-- ==== Sys2Proof/Laws/State.lean ====
section
/-! SUPPORT. One lemma per field per named update of the state: what an update leaves as it was. -/

namespace Sys2Proof.Machine

variable (s : State)

@[simp] theorem State.modTh_pending (th : Thread) (f : ThreadSt → ThreadSt) : (s.modTh th f).pending = s.pending := by cases th <;> rfl
@[simp] theorem State.modTh_now (th : Thread) (f : ThreadSt → ThreadSt) : (s.modTh th f).now = s.now := by cases th <;> rfl
@[simp] theorem State.modTh_cycle (th : Thread) (f : ThreadSt → ThreadSt) : (s.modTh th f).cycle = s.cycle := by cases th <;> rfl
@[simp] theorem State.modTh_freeCtr (th : Thread) (f : ThreadSt → ThreadSt) : (s.modTh th f).freeCtr = s.freeCtr := by cases th <;> rfl
@[simp] theorem State.modTh_regs (th : Thread) (f : ThreadSt → ThreadSt) : (s.modTh th f).regs = s.regs := by cases th <;> rfl
@[simp] theorem State.modTh_shadow (th : Thread) (f : ThreadSt → ThreadSt) : (s.modTh th f).shadow = s.shadow := by cases th <;> rfl
@[simp] theorem State.modTh_openPairs (th : Thread) (f : ThreadSt → ThreadSt) : (s.modTh th f).openPairs = s.openPairs := by cases th <;> rfl
@[simp] theorem State.modTh_mem (th : Thread) (f : ThreadSt → ThreadSt) : (s.modTh th f).mem = s.mem := by cases th <;> rfl
@[simp] theorem State.modTh_ecc (th : Thread) (f : ThreadSt → ThreadSt) : (s.modTh th f).ecc = s.ecc := by cases th <;> rfl
@[simp] theorem State.modTh_pins (th : Thread) (f : ThreadSt → ThreadSt) : (s.modTh th f).pins = s.pins := by cases th <;> rfl
@[simp] theorem State.modTh_sys (th : Thread) (f : ThreadSt → ThreadSt) : (s.modTh th f).sys = s.sys := by cases th <;> rfl
@[simp] theorem State.modTh_clk (th : Thread) (f : ThreadSt → ThreadSt) : (s.modTh th f).clk = s.clk := by cases th <;> rfl
@[simp] theorem State.modTh_time (th : Thread) (f : ThreadSt → ThreadSt) : (s.modTh th f).time = s.time := by cases th <;> rfl
@[simp] theorem State.modTh_boot (th : Thread) (f : ThreadSt → ThreadSt) : (s.modTh th f).boot = s.boot := by cases th <;> rfl
@[simp] theorem State.modTh_pwr (th : Thread) (f : ThreadSt → ThreadSt) : (s.modTh th f).pwr = s.pwr := by cases th <;> rfl
@[simp] theorem State.modTh_log (th : Thread) (f : ThreadSt → ThreadSt) : (s.modTh th f).log = s.log := by cases th <;> rfl
@[simp] theorem State.modTh_seq (th : Thread) (f : ThreadSt → ThreadSt) : (s.modTh th f).seq = s.seq := by cases th <;> rfl
@[simp] theorem State.modTh_sns (th : Thread) (f : ThreadSt → ThreadSt) : (s.modTh th f).sns = s.sns := by cases th <;> rfl
@[simp] theorem State.modTh_fbx (th : Thread) (f : ThreadSt → ThreadSt) : (s.modTh th f).fbx = s.fbx := by cases th <;> rfl
@[simp] theorem State.modTh_phs (th : Thread) (f : ThreadSt → ThreadSt) : (s.modTh th f).phs = s.phs := by cases th <;> rfl
@[simp] theorem State.modTh_dft (th : Thread) (f : ThreadSt → ThreadSt) : (s.modTh th f).dft = s.dft := by cases th <;> rfl
@[simp] theorem State.modTh_emb (th : Thread) (f : ThreadSt → ThreadSt) : (s.modTh th f).emb = s.emb := by cases th <;> rfl
@[simp] theorem State.modTh_thm (th : Thread) (f : ThreadSt → ThreadSt) : (s.modTh th f).thm = s.thm := by cases th <;> rfl
@[simp] theorem State.modTh_bat (th : Thread) (f : ThreadSt → ThreadSt) : (s.modTh th f).bat = s.bat := by cases th <;> rfl
@[simp] theorem State.modTh_nvm (th : Thread) (f : ThreadSt → ThreadSt) : (s.modTh th f).nvm = s.nvm := by cases th <;> rfl
@[simp] theorem State.modTh_otp (th : Thread) (f : ThreadSt → ThreadSt) : (s.modTh th f).otp = s.otp := by cases th <;> rfl
@[simp] theorem State.modTh_twi (th : Thread) (f : ThreadSt → ThreadSt) : (s.modTh th f).twi = s.twi := by cases th <;> rfl
@[simp] theorem State.modTh_host (th : Thread) (f : ThreadSt → ThreadSt) : (s.modTh th f).host = s.host := by cases th <;> rfl
@[simp] theorem State.modTh_spi (th : Thread) (f : ThreadSt → ThreadSt) : (s.modTh th f).spi = s.spi := by cases th <;> rfl
@[simp] theorem State.modTh_link (th : Thread) (f : ThreadSt → ThreadSt) : (s.modTh th f).link = s.link := by cases th <;> rfl
@[simp] theorem State.modTh_pr (th : Thread) (f : ThreadSt → ThreadSt) : (s.modTh th f).pr = s.pr := by cases th <;> rfl
@[simp] theorem State.modTh_feat (th : Thread) (f : ThreadSt → ThreadSt) : (s.modTh th f).feat = s.feat := by cases th <;> rfl

@[simp] theorem State.setGr_pending (th : Thread) (r : Reg) (v : Word) : (s.setGr th r v).pending = s.pending := by cases th <;> rfl
@[simp] theorem State.setGr_now (th : Thread) (r : Reg) (v : Word) : (s.setGr th r v).now = s.now := by cases th <;> rfl
@[simp] theorem State.setGr_cycle (th : Thread) (r : Reg) (v : Word) : (s.setGr th r v).cycle = s.cycle := by cases th <;> rfl
@[simp] theorem State.setGr_freeCtr (th : Thread) (r : Reg) (v : Word) : (s.setGr th r v).freeCtr = s.freeCtr := by cases th <;> rfl
@[simp] theorem State.setGr_regs (th : Thread) (r : Reg) (v : Word) : (s.setGr th r v).regs = s.regs := by cases th <;> rfl
@[simp] theorem State.setGr_shadow (th : Thread) (r : Reg) (v : Word) : (s.setGr th r v).shadow = s.shadow := by cases th <;> rfl
@[simp] theorem State.setGr_openPairs (th : Thread) (r : Reg) (v : Word) : (s.setGr th r v).openPairs = s.openPairs := by cases th <;> rfl
@[simp] theorem State.setGr_mem (th : Thread) (r : Reg) (v : Word) : (s.setGr th r v).mem = s.mem := by cases th <;> rfl
@[simp] theorem State.setGr_ecc (th : Thread) (r : Reg) (v : Word) : (s.setGr th r v).ecc = s.ecc := by cases th <;> rfl
@[simp] theorem State.setGr_pins (th : Thread) (r : Reg) (v : Word) : (s.setGr th r v).pins = s.pins := by cases th <;> rfl
@[simp] theorem State.setGr_sys (th : Thread) (r : Reg) (v : Word) : (s.setGr th r v).sys = s.sys := by cases th <;> rfl
@[simp] theorem State.setGr_clk (th : Thread) (r : Reg) (v : Word) : (s.setGr th r v).clk = s.clk := by cases th <;> rfl
@[simp] theorem State.setGr_time (th : Thread) (r : Reg) (v : Word) : (s.setGr th r v).time = s.time := by cases th <;> rfl
@[simp] theorem State.setGr_boot (th : Thread) (r : Reg) (v : Word) : (s.setGr th r v).boot = s.boot := by cases th <;> rfl
@[simp] theorem State.setGr_pwr (th : Thread) (r : Reg) (v : Word) : (s.setGr th r v).pwr = s.pwr := by cases th <;> rfl
@[simp] theorem State.setGr_log (th : Thread) (r : Reg) (v : Word) : (s.setGr th r v).log = s.log := by cases th <;> rfl
@[simp] theorem State.setGr_seq (th : Thread) (r : Reg) (v : Word) : (s.setGr th r v).seq = s.seq := by cases th <;> rfl
@[simp] theorem State.setGr_sns (th : Thread) (r : Reg) (v : Word) : (s.setGr th r v).sns = s.sns := by cases th <;> rfl
@[simp] theorem State.setGr_fbx (th : Thread) (r : Reg) (v : Word) : (s.setGr th r v).fbx = s.fbx := by cases th <;> rfl
@[simp] theorem State.setGr_phs (th : Thread) (r : Reg) (v : Word) : (s.setGr th r v).phs = s.phs := by cases th <;> rfl
@[simp] theorem State.setGr_dft (th : Thread) (r : Reg) (v : Word) : (s.setGr th r v).dft = s.dft := by cases th <;> rfl
@[simp] theorem State.setGr_emb (th : Thread) (r : Reg) (v : Word) : (s.setGr th r v).emb = s.emb := by cases th <;> rfl
@[simp] theorem State.setGr_thm (th : Thread) (r : Reg) (v : Word) : (s.setGr th r v).thm = s.thm := by cases th <;> rfl
@[simp] theorem State.setGr_bat (th : Thread) (r : Reg) (v : Word) : (s.setGr th r v).bat = s.bat := by cases th <;> rfl
@[simp] theorem State.setGr_nvm (th : Thread) (r : Reg) (v : Word) : (s.setGr th r v).nvm = s.nvm := by cases th <;> rfl
@[simp] theorem State.setGr_otp (th : Thread) (r : Reg) (v : Word) : (s.setGr th r v).otp = s.otp := by cases th <;> rfl
@[simp] theorem State.setGr_twi (th : Thread) (r : Reg) (v : Word) : (s.setGr th r v).twi = s.twi := by cases th <;> rfl
@[simp] theorem State.setGr_host (th : Thread) (r : Reg) (v : Word) : (s.setGr th r v).host = s.host := by cases th <;> rfl
@[simp] theorem State.setGr_spi (th : Thread) (r : Reg) (v : Word) : (s.setGr th r v).spi = s.spi := by cases th <;> rfl
@[simp] theorem State.setGr_link (th : Thread) (r : Reg) (v : Word) : (s.setGr th r v).link = s.link := by cases th <;> rfl
@[simp] theorem State.setGr_pr (th : Thread) (r : Reg) (v : Word) : (s.setGr th r v).pr = s.pr := by cases th <;> rfl
@[simp] theorem State.setGr_feat (th : Thread) (r : Reg) (v : Word) : (s.setGr th r v).feat = s.feat := by cases th <;> rfl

**DIRECTIONS:** Print only what lies in the material above starting at the line with "theorem State.setGr_fbx (th" and ending at the line with "theorem State.setGr_bat (th", every line exactly as given.

**EXERCISE OUTPUT:**
@[simp] theorem State.setGr_fbx (th : Thread) (r : Reg) (v : Word) : (s.setGr th r v).fbx = s.fbx := by cases th <;> rfl
@[simp] theorem State.setGr_phs (th : Thread) (r : Reg) (v : Word) : (s.setGr th r v).phs = s.phs := by cases th <;> rfl
@[simp] theorem State.setGr_dft (th : Thread) (r : Reg) (v : Word) : (s.setGr th r v).dft = s.dft := by cases th <;> rfl
@[simp] theorem State.setGr_emb (th : Thread) (r : Reg) (v : Word) : (s.setGr th r v).emb = s.emb := by cases th <;> rfl
@[simp] theorem State.setGr_thm (th : Thread) (r : Reg) (v : Word) : (s.setGr th r v).thm = s.thm := by cases th <;> rfl
@[simp] theorem State.setGr_bat (th : Thread) (r : Reg) (v : Word) : (s.setGr th r v).bat = s.bat := by cases th <;> rfl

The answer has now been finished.